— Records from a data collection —
⁂
-- ==== Sys2Proof/Machine/Objects.lean ====
section
/-!
DEFINITION. The object dictionary (R502): one constant per definition, whose value is index × 256 + subindex (R12),
and one row per definition with its type (R509), access (R14), attribute (R16), scope (R507) and size (R510), as the
object tables of the chapters state them.
-/

namespace Sys2Proof

/-- Types of objects, in the order of their codes (R509). -/
inductive ObjType where
  | bool | u8 | u16 | u32 | u64 | i16 | i32 | i64 | q15 | q31 | w72 | str | domain
  deriving DecidableEq, Repr

/-- Access codes, in the order of the directory's ACCESS field (R14, R513). -/
inductive Access where
  | ro | rw | wo | rwb
  deriving DecidableEq, Repr

/-- One definition of the dictionary (R502). -/
structure ObjRow where
  id : Nat
  ty : ObjType
  acc : Access
  secure : Bool
  scope : Nat
  size : Nat
  deriving DecidableEq, Repr

namespace Obj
⁂
— Problem description —
Copy out the lines starting at the one containing "DEFINITION. The object" and ending with the last line of the entries. Include nothing else.

— Exercise output —
DEFINITION. The object dictionary (R502): one constant per definition, whose value is index × 256 + subindex (R12),
and one row per definition with its type (R509), access (R14), attribute (R16), scope (R507) and size (R510), as the
object tables of the chapters state them.
-/

namespace Sys2Proof

/-- Types of objects, in the order of their codes (R509). -/
inductive ObjType where
  | bool | u8 | u16 | u32 | u64 | i16 | i32 | i64 | q15 | q31 | w72 | str | domain
  deriving DecidableEq, Repr

/-- Access codes, in the order of the directory's ACCESS field (R14, R513). -/
inductive Access where
  | ro | rw | wo | rwb
  deriving DecidableEq, Repr

/-- One definition of the dictionary (R502). -/
structure ObjRow where
  id : Nat
  ty : ObjType
  acc : Access
  secure : Bool
  scope : Nat
  size : Nat
  deriving DecidableEq, Repr

namespace Obj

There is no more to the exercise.